Por João Victor Castro, Forças Globais - 1 de Maio de 2026

Entre os anais da aviação militar, poucas operações ressoam com a audácia e a complexidade logística da Operação Black Buck. Realizada pela Royal Air Force (RAF) durante a Guerra das Malvinas em 1982, esta série de ataques de longo alcance dos bombardeiros Avro Vulcan não apenas demonstrou uma capacidade estratégica sem precedentes, mas também se tornou um estudo de caso sobre a engenhosidade humana e a resiliência em condições extremas. Esta matéria aprofundará os detalhes técnicos, a execução meticulosa e o impacto duradouro dessas missões históricas.

O Contexto da Guerra das Malvinas e a Necessidade da Operação

A Guerra das Malvinas, iniciada em 2 de abril de 1982 com a invasão argentina das ilhas, não foi um conflito isolado, mas sim um evento profundamente enraizado no complexo cenário geopolítico da época. A compreensão desse contexto é crucial para entender a audácia e a necessidade da Operação Black Buck.

A Argentina sob a Junta Militar: Crise Interna e Busca por Legitimidade

Em 1982, a Argentina estava sob o jugo de uma brutal junta militar, liderada pelo General Leopoldo Galtieri. O regime enfrentava uma severa crise econômica, marcada por uma inflação galopante (cerca de 90% ao ano), recessão profunda e crescente descontentamento popular. A invasão das Malvinas foi, em grande parte, uma tentativa desesperada da junta de desviar a atenção dos problemas internos, unificar a nação sob um fervor patriótico e, assim, legitimar seu poder. Acreditava-se erroneamente que o Reino Unido não reagiria militarmente devido à distância e que os Estados Unidos, aliados na luta contra o comunismo na América Central, permaneceriam neutros ou apoiariam a causa argentina.


O Reino Unido e o "Fator Thatcher": Resiliência e Determinação

Do outro lado do Atlântico, a Primeira-Ministra britânica Margaret Thatcher enfrentava uma baixa popularidade devido às suas políticas econômicas austeras e ao aumento do desemprego. A invasão das Malvinas representou um desafio direto à soberania britânica e à sua credibilidade internacional.
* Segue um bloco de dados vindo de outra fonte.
-- ==== Sys2Proof/Machine/DebugOps.lean ====
section
/-! DEFINITION. The shared operations of debug sessions (19_debug_trace.md, R470, R474 to R476, R483, R488): levels, and what the
loss of the last FULL session undoes. -/

namespace Sys2Proof.Machine

/-- The debug ports (R470). -/
inductive DPort where
  | jtag | olicor
  deriving DecidableEq, Repr

/-- The number by which DBG_SESSION names a port (log entry 52). -/
def DPort.num : DPort → Nat
  | .jtag => 0 | .olicor => 1

/-- Where the level of a port is kept (DBG_SESSION_STAT): 0 NONE, 1 OBSERVE, 2 FULL. -/
def DPort.fld : DPort → Fld
  | .jtag => R.DBG_SESSION_STAT_JTAG_LEVEL | .olicor => R.DBG_SESSION_STAT_OLI_LEVEL

/-- The level of a port's session. -/
def State.dlevel (s : State) (p : DPort) : Nat := s.rd p.fld

/-- Some session is FULL. -/
def State.anyFull (s : State) : Bool := s.dlevel .jtag == 2 || s.dlevel .olicor == 2

/-- The watchdog action of thread t that was deferred at the expiry acts (R155, R484): HALT and ALERT fault the thread, RESTART restarts it with its
counter reloaded (R154). -/
def State.deferredAct (s : State) (t : Nat) : State :=
  let s := s.clr (R.DBG_THR_CTL_DEFERRED t)
  if (s.thread t).deferAct = 2 then (s.wdtLoad t).threadRestart t else s.threadFault t .watchdog (s.tpc t)

/-- The watchdog of a thread that leaves a halt (R484): with WDT_FRZ it resumes from the stopped value, raised to P if below; the counter
counts whatever EN is (R153). -/
def State.wdtResume (s : State) (t : Nat) : State :=
  if s.is1 (R.DBG_THR_CTL_WDT_FRZ t) then
    s.wr (R.SEQ_WDT_CNT_REMAIN t) (max (s.rd (R.SEQ_WDT_CNT_REMAIN t)) (s.rd R.TICK_LAYOUT_PERIOD))
  else s

/-- RELEASE of a HALTED thread (R483, R484). -/
def State.threadRelease (s : State) (t : Nat) : State :=
  if s.is1 (R.DBG_THR_CTL_DEFERRED t) then s.deferredAct t else (s.wdtResume t).setTstate t .run

/-- The freeze ends, or its enables change: couriers that it held go on (R488). -/
def State.unfreeze (s : State) : State :=
  if s.courierFrozen then s else s.each (List.range 32) State.courierResume

/-- A pending halt of thread t is cancelled, and so is the halt after a STEP (R476). -/
def State.cancelHalt (s : State) (t : Nat) : State :=
  let s := (s.clr (R.DBG_THR_CTL_PEND t)).clr (R.DBG_THR_CTL_PEND_LOCKED t)
  s.setThread t { s.thread t with stepping := false }

/-- A region step in progress ends, and its region is not held again (R476, R485; log entry 207). -/
def State.cancelStep (s : State) : State :=
  let n := s.rd R.DBG_REG_STEP_REGION
  (s.setRegion n { s.region n with stepLeft := 0 }).clr R.DBG_REG_STEP_BUSY

/-- The last FULL session is gone (R476): threads held HALTED are released and pending halts cancelled, that of a STEP among them, hold
source DEBUG clears in every region and a region step ends without it (log entry 207), the freeze is deasserted, and the masks of the channels clear. -/
def State.loseFull (s : State) : State :=
  let s := s.each (List.range 4) fun s t => match s.tstate t with
    | .halted => s.threadRelease t
    | _ => s.cancelHalt t
  let s := s.each (List.range 64) fun s n => if s.holds n .debug then s.clrHold n .debug else s
  let s := s.cancelStep
  let s := (s.clr R.DBG_FRZ_ASSERT).unfreeze
  s.each (List.range 16) fun s c =>
    (((s.clr (R.DBG_XT_CFG_FREEZE c)).clr (R.DBG_XT_CFG_THR_HALT c)).clr (R.DBG_XT_REG_LO_MASK c)).clr (R.DBG_XT_REG_HI_MASK c)

/-- The level of a port's session changes (R475, R476): logged as DBG_SESSION; an Olicor session that falls to NONE is unbound. -/
def State.setLevel (s : State) (p : DPort) (l : Nat) : State :=
  let old := s.dlevel p
  let s := if p = .olicor ∧ l = 0 then
      ((s.clr R.DBG_SESSION_STAT_OLI_BOUND).clr R.DBG_SESSION_STAT_OLI_DEV).clr R.DBG_SESSION_STAT_OLI_NODE
    else s
  if old = l then s
  else
    let s := (s.wr p.fld l).log (.blockEvent 0x20) [p.num, old, l]
    if old = 2 ∧ !s.anyFull then s.loseFull else s

/-- Every port falls to NONE (R438, R450). -/
def State.dropSessions (s : State) : State := (s.setLevel .jtag 0).setLevel .olicor 0

end Sys2Proof.Machine
end

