/-- Columns of symbols leave on group g, encoded under the running disparity of each lane (R332, R354); what R332 gives no code for is sent as a
free code (log entry 247). -/
def State.sendEncoded (s : State) (g : Nat) (columns : List (List Sym)) : State :=
  let r := encodeColumns (BitVec.ofNat 10 s.draw) (s.link g).txRd columns
  (s.setLink g { s.link g with txRd := r.2 }).drawn.emit (.line g r.1)

/-- RAW_FLIT_OUT (R354): COLS columns of a flit of the fabric are transmitted, encoded with FORM 0, where bit [9] is ignored, and unchanged with FORM 1;
without a flit, K28.5 leaves on each lane, with the code that the running disparity requires, which alternates the two, and RAW_UNDERRUN is set. -/
def execRawFlitOut (g : Fin 24) (flit : Option (BitVec 512)) (s : State) : Host.Outcome State Fault Refusal :=
  let s := s.quiet
  let g := g.val
  let w := s.lanes g
  if s.lstate g ≠ .raw || s.linesReset then .next s
  else match flit with
    | none => .next ((s.set1 (R.RAW_STAT_RAW_UNDERRUN g)).sendEncoded g [List.replicate w symComma])
    | some f =>
      let cols := rawCols f
      if cols = 0 || 48 / w < cols || !(s.takesFlits (s.rd (R.RAW_CFG_REGION g))) then .next s
      else
        let ys := (List.range (cols * w)).map (rawSym f)
        if s.is1 (R.RAW_CFG_FORM g) then .next (s.emit (.line g (rowsOf w cols ys)))
        else .next (s.sendEncoded g (rowsOf w cols (ys.map fun y => ⟨y.getLsbD 8, y.extractLsb' 0 8⟩)))

/-- RAW_LANE_LOCK (R351): a lane of a raw group finds symbol alignment by itself; the running disparity that its receiver starts from is free (log
entry 248). -/
def execRawLaneLock (g : Fin 24) (lane : Fin 8) (s : State) : Host.Outcome State Fault Refusal :=
  let s := s.quiet
  if s.lstate g.val = .raw ∧ lane.val < s.lanes g.val then
    let x := s.link g.val
    let rd := if x.rxRd.testBit lane.val == (s.draw % 2 == 1) then x.rxRd else x.rxRd ^^^ 2 ^ lane.val
    .next ((s.setLink g.val { x with rxRd := rd }).drawn.setBit (R.RAW_STAT_LOCKED g.val) lane.val)
  else .next s

/-! ## The symbol stream (R335 to R337, R346) -/

/-- The next k symbols of the stream (R337): the frames in order, K28.5 between them; while an alignment column is due no frame begins. -/
def streamSyms (due : Bool) : Nat → List StreamFrame → List Sym × List StreamFrame
  | 0, fs => ([], fs)
  | k + 1, [] => (List.replicate (k + 1) symComma, [])
  | k + 1, f :: fs =>
    if due && f.sent == 0 then (List.replicate (k + 1) symComma, f :: fs)
    else
      let rest := if f.sent + 1 < f.syms.length then { f with sent := f.sent + 1 } :: fs else fs
      let r := streamSyms due k rest
      (f.syms.getD f.sent symComma :: r.1, r.2)

/-- The next column of the stream on w lanes (R337, R346): a tick marker stands between stream symbols, in the same column on every lane; an alignment
column falls between frames, and is due so that no more than 4,096 symbol times pass (log entry 249). -/
def Link.streamColumn (w : Nat) (x : Link) : List Sym × Link :=
  match x.marks with
  | y :: ys => (List.replicate w y, { x with marks := ys, since := x.since + 1 })
  | [] =>
    let r := streamSyms (decide (3700 ≤ x.since)) w x.stream
    (r.1, { x with stream := r.2, since := if r.1.all (· == symComma) then 0 else x.since + 1 })

/-- A training set begins at time `at'` (0.1 ns): TS2 in TRAIN, else TS1 (R335, R336). -/
def State.beginSet (s : State) (g at' : Nat) (x : Link) : List (List Sym) :=
  trainingSet (s.lanes g) (if s.lstate g = .train then 2 else 1) (s.rd (R.LINK_CTL_WIDTH g)) (s.rd (R.LINK_CTL_RATE g)) (s.rd (R.LINK_CTL_SSC g))
    (s.rd R.NET_CFG_DEV_NUM) 16 x.ping x.echo (at' - 64 * x.echoAt)

/-- The next column of group g at time `at'` (0.1 ns): a training set goes on to its end; an ACTIVE link, and a group that trace uses, sends its stream
(R335, R337, R492). -/
def State.nextColumn (s : State) (g at' : Nat) (x : Link) : List Sym × Link :=
  match x.set with
  | c :: cs => (c, { x with set := cs })
  | [] =>
    if s.lstate g = .active || s.lstate g = .off then x.streamColumn (s.lanes g)
    else
      let cs := s.beginSet g at' x
      (cs.headD [], { x with set := cs.drop 1, sets := x.sets + 1, ping := (x.ping + 1) % 256 })

/-- The next n columns of group g in this reference cycle, with the time of each (R329). -/
def State.nextColumns (s : State) (g n : Nat) : Nat → Link → List (List Sym) × Link
  | 0, x => ([], x)
  | k + 1, x =>
    let c := s.nextColumn g (64 * s.now + 64 * (n - (k + 1)) / n) x
    let r := s.nextColumns g n k c.2
    (c.1 :: r.1, r.2)

/-- With SINK 1, the buffered records leave on lane group GROUP in a frame of 1 to 16 records (R492), from STARTED on, while the group's domain is ON
(R387): a frame is formed when the line has sent the one before it. -/
def State.traceLane (s : State) : State :=
  let g := s.rd R.TRACE_CTL_GROUP
  let x := s.link g
  if s.traceUses g && s.is1 R.IMG_STATUS_STARTED && !s.isShutdown && !s.trace.buf.isEmpty && s.dstate (88 + g) == .on && x.stream.isEmpty then
    let k := min 16 s.trace.buf.length
    let rs := s.trace.buf.take k
    let header := s.trace.frameNo + 2 ^ 16 * k
    let content := leBytes 4 header ++ (rs.map TraceRec.bytes).flatten
    let s := s.setLink g { x with stream := [⟨.sequenced, frameSyms content (Alg.crc32.of content), 0⟩] }
    let s := s.emit (.traceFrame g header rs)
    ({ s with trace := { s.trace with buf := s.trace.buf.drop k, frameNo := (s.trace.frameNo + 1) % 2 ^ 16 } } : State).traceFreed
  else s

/-- The lanes of group g send symbols (R335, R350, R492): in DETECT, TRAIN, ACTIVE and FAILED, and, from STARTED on, where the trace engine uses the
group. -/
def State.lineRuns (s : State) (g : Nat) : Bool :=
  match s.lstate g with
  | .detect | .train | .active | .failed => !s.linesReset
  | .off => s.dstate (88 + g) == .on && !s.isShutdown && !s.linesReset && s.is1 R.IMG_STATUS_STARTED &&
    (s.traceUses g || !(s.link g).stream.isEmpty)
  | .down | .raw | .pending => false

/-- The symbols of group g in one reference cycle (R329, R332, R337). -/
def State.lineTick (s : State) (g : Nat) : State :=
  if !(s.lineRuns g) then s
  else
    let x := s.link g
    let fifths := x.phase + symbolFifths (s.rd (R.LINK_CTL_RATE g))
    let r := s.nextColumns g (fifths / 5) (fifths / 5) { x with phase := fifths % 5 }
    (s.setLink g r.2).sendEncoded g r.1

end Sys2Proof.Machine
end

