/-! ## Resets (R412 to R414) -/

/-- Set what the start sequence keeps beyond START_STAT. -/
def State.setStart (s : State) (x : Start) : State := { s with start := x }

/-- What every reset keeps (R412): fuses and journal contents; a write that waits is lost. The queue of commands and the model's own
counters are outside the reset. -/
def State.cleared (s : State) : State :=
  { State.reset with
    pending := s.pending, now := s.now, fresh := s.fresh, fuses := s.fuses, lcFuses := s.lcFuses,
    jnl := { s.jnl with queue := [] } }

/-- The operating ranges of the supplies that housekeeping channels 192 to 202 read, in 0.1 mV (R394, R500), by the speed grade. -/
def supplyRange (speed ch : Nat) : Nat × Nat :=
  match ch with
  | 192 | 193 => if speed = 1 then (7000, 7400) else if speed = 2 then (7300, 7700) else (7600, 8000)
  | 194 | 195 => (7275, 7725)
  | 196 | 197 => (8245, 8755)
  | 198 => (8730, 9270)
  | 199 => (11640, 12360)
  | 200 => (10670, 11330)
  | _ => (17100, 18900)

/-- The supply of channel ch is in its range (R500), as the latest round reads it. -/
def State.supplyIn (s : State) (ch : Nat) : Bool :=
  let v := s.rd (R.HK_CHAN_VALUE ch)
  let r := supplyRange s.fuses.speed ch
  s.is1 (R.HK_CHAN_VALID ch) && decide (r.1 ≤ v) && decide (v ≤ r.2)

/-- Every supply has been in range for a full round since the reset (R394, R415); banks' VCCIO counts under R506 alone (log entry 277). -/
def State.suppliesIn (s : State) : Bool := (List.range 11).all fun i => s.supplyIn (192 + i)

/-- VCC_HK falls early (R414, R501): the latest round reads it out of its range. Whether a record write was in progress is then a free value; its slot is
torn (R419, log entry 280). -/
def State.tornByLoss (s : State) : State :=
  if !(s.is1 (R.HK_CHAN_VALID 202)) || s.supplyIn 202 || s.jnlRO || decide (s.rd R.START_STAT_STEP < 4) then s
  else
    (match s.frontWrite with
     | some b => if s.draw % 2 = 0 then s else (s.copyForward b).tearSlot ((s.copyForward b).placeOf b)
     | none => s).drawn

/-- A power-on reset (R412, R414): while PORST_N is low the device stays in reset. After SHUTDOWN, step 1 waits for T_gov (R415). -/
def State.powerOnReset (s : State) : State :=
  s.tornByLoss.cleared.setStart { rstLow := s.start.rstLow, porLow := true, cool := s.isShutdown || s.start.cool }

/-- Marks of spares that failed a test stay over a device reset (R463; log entry 92). -/
def spareMarks (x : Store SpareSet) : Store SpareSet :=
  (x.filter fun e => !(e.2.badRows.isEmpty && e.2.badCols.isEmpty)).map fun e => (e.1, { badRows := e.2.badRows, badCols := e.2.badCols })

/-- The guestbook queue outlives a device reset (R420): the journal is read-only, or was before a reset that step 3 has not followed yet. -/
def State.gbKept (s : State) : Bool := s.jnlRO || s.start.roKept

/-- Guestbook entries that a device reset loses (R413): none in a read-only journal, which keeps them in the housekeeping domain
(R420). -/
def State.gbDropped (s : State) : Nat := if s.gbKept then 0 else s.gbq.length

/-- The sessions that a device reset ends are logged, as every change of level is (R475). -/
def State.sessionsEnd (t s : State) : State :=
  [DPort.jtag, DPort.olicor].foldl (fun t p => if s.dlevel p = 0 then t else t.log (.blockEvent 0x20) [p.num, s.dlevel p, 0]) t

/-- A device reset with a cause (R412, R413). -/
def State.deviceReset (s : State) (cause : Nat) : State :=
  let n := s.gbDropped
  let t : State := { s.cleared with
    csr := s.csr.filter (fun e => keptRegister e.1)
    spares := spareMarks s.spares
    gbq := if s.gbKept then s.gbq else [] }
  let t : State := { t with
    thermal := { s.thermal with rejudge := true, graceAt := none, hotAt := none, coolAt := none, notices := [] }
    twin := { lastReset := s.twin.lastReset }
    sec := { wrong := s.sec.wrong } }
  let t := t.setStart { rstLow := s.start.rstLow, porLow := s.start.porLow, cool := s.isShutdown || s.start.cool, gbLost := s.start.gbLost + n,
                        roKept := s.gbKept }
  let t := (((t.clr R.THERM_STAT_LEVEL).clr R.THERM_STAT_STEP).clr R.THERM_STAT_HOLD).clr R.THERM_STAT_POWER_SRC
  let t := t.sessionsEnd s
  (t.bumpN R.GB_STAT_LOST n).wr R.START_STAT_RESET_CAUSE cause

/-- PORST_N (R412, R414, R498): low is a power-on reset; its release, with the level on TWIN_ROLE, starts the start sequence. -/
def execPorstN (high role : Bool) (s : State) : Host.Outcome State Fault Refusal :=
  let s := s.quiet
  if high then .next ((s.setStart { s.start with porLow := false }).wrb R.TWIN_CTL_ROLE_PIN role) else .next s.powerOnReset

/-- RESET_N (R413): low asks for a device reset, and holds the device in it; its release starts the start sequence. -/
def execResetN (high : Bool) (s : State) : Host.Outcome State Fault Refusal :=
  let s := s.quiet
  if high then .next (s.setStart { s.start with rstLow := false })
  else .next (s.setStart { s.start with rstLow := true, resetDue := some 2 })

/-- The reset that the front desk asked for is not yet due: it comes 10 µs after acceptance (R434). -/
def State.deskCommitted (s : State) : Bool := decide (3125 ≤ 2 * (s.now - s.desk.since))

/-- A reset that is due has no effect in SHUTDOWN (R408): a command of the front desk that waits for it is FAILED (log entry 281). -/
def State.resetDropped (s : State) : State :=
  let s := s.setStart { s.start with resetDue := none }
  if s.desk.wait = some .reset then s.deskEnd false 0 else s

/-- DEVICE_RESET_BEGIN (R408, R412, R413): a device reset that is due begins, once a record write in progress is complete, the front desk's at its commit
point. The device leaves SHUTDOWN only by PORST_N or RESET_N, so another source has no effect then. -/
def execDeviceResetBegin (s : State) : Host.Outcome State Fault Refusal :=
  let s := s.quiet
  match s.start.resetDue with
  | none => .next s
  | some cause =>
    if cause = 3 ∧ s.deskCommitted = false then .next s
    else if s.isShutdown && cause != 2 then .next s.resetDropped
    else .next (s.deviceReset cause)

/-- A region in a die-local reset (R412): its armed swaps are discarded, and its domain closes as under POWER_OFF, in any
state; until it is OFF its endpoints answer DENIED (R257). -/
def State.dieRegion (s : State) (n : Nat) : State :=
  let s := s.setRegion n { s.region n with arms := [], cmdq := [] }
  match s.dstate n with
  | .on => ((s.clr (R.PWR_DOM_CTL_REQ n)).setDstate n .closing).setDom n { s.dom n with reset := true }
  | .waking => s.setDom n { s.dom n with offWait := [.regionCtl], reset := true }
  | .closing => s.setDom n { s.dom n with reset := true }
  | .off => s

/-- A write to RST_DIE (R412). -/
def wrRstDie (s : State) (v : BitVec 32) : State :=
  let die := fun (s : State) (l : Nat) => s.each (List.range 32) fun s i => s.dieRegion (32 * l + i)
  let s := if R.RST_DIE_L1.of v = 1 then die s 0 else s
  if R.RST_DIE_L2.of v = 1 then die s 1 else s

/-- DIE_RESET (R412). -/
def execDieReset (ini : Ini) (value : BitVec 32) (s : State) : Host.Outcome State Fault Refusal :=
  .next (s.quiet.written ini (R.RST_DIE_L1).off fun s => wrRstDie s value)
A decisão de Thatcher de enviar uma força-tarefa naval para reconquistar as ilhas foi um risco político e militar colossal. Uma derrota teria significado o fim de sua carreira política, enquanto a vitória, como de fato ocorreu, consolidou sua imagem como a "Dama de Ferro" e garantiu sua reeleição em 1983. Ironicamente, o Reino Unido estava em processo de reduzir sua frota naval, e a prontidão para uma operação de tal magnitude foi um feito notável de mobilização.


A Guerra Fria e o Dilema Americano

O conflito das Malvinas ocorreu no auge da Guerra Fria, adicionando uma camada de complexidade geopolítica. Os Estados Unidos se viram em um dilema: apoiar seu aliado histórico na OTAN, o Reino Unido, ou manter boas relações com a Argentina, um parceiro estratégico na América Latina. Inicialmente, os EUA tentaram mediar o conflito, mas a intransigência argentina levou a uma decisão crucial. O Secretário de Defesa dos EUA, Caspar Weinberger, desempenhou um papel fundamental ao garantir o apoio logístico e militar ao Reino Unido, incluindo o fornecimento de mísseis Sidewinder modernos e, crucialmente, o uso da Ilha de Ascensão como base de apoio. Sem esse suporte americano, a complexidade logística da Operação Black Buck e a própria reconquista das ilhas teriam sido quase impossíveis.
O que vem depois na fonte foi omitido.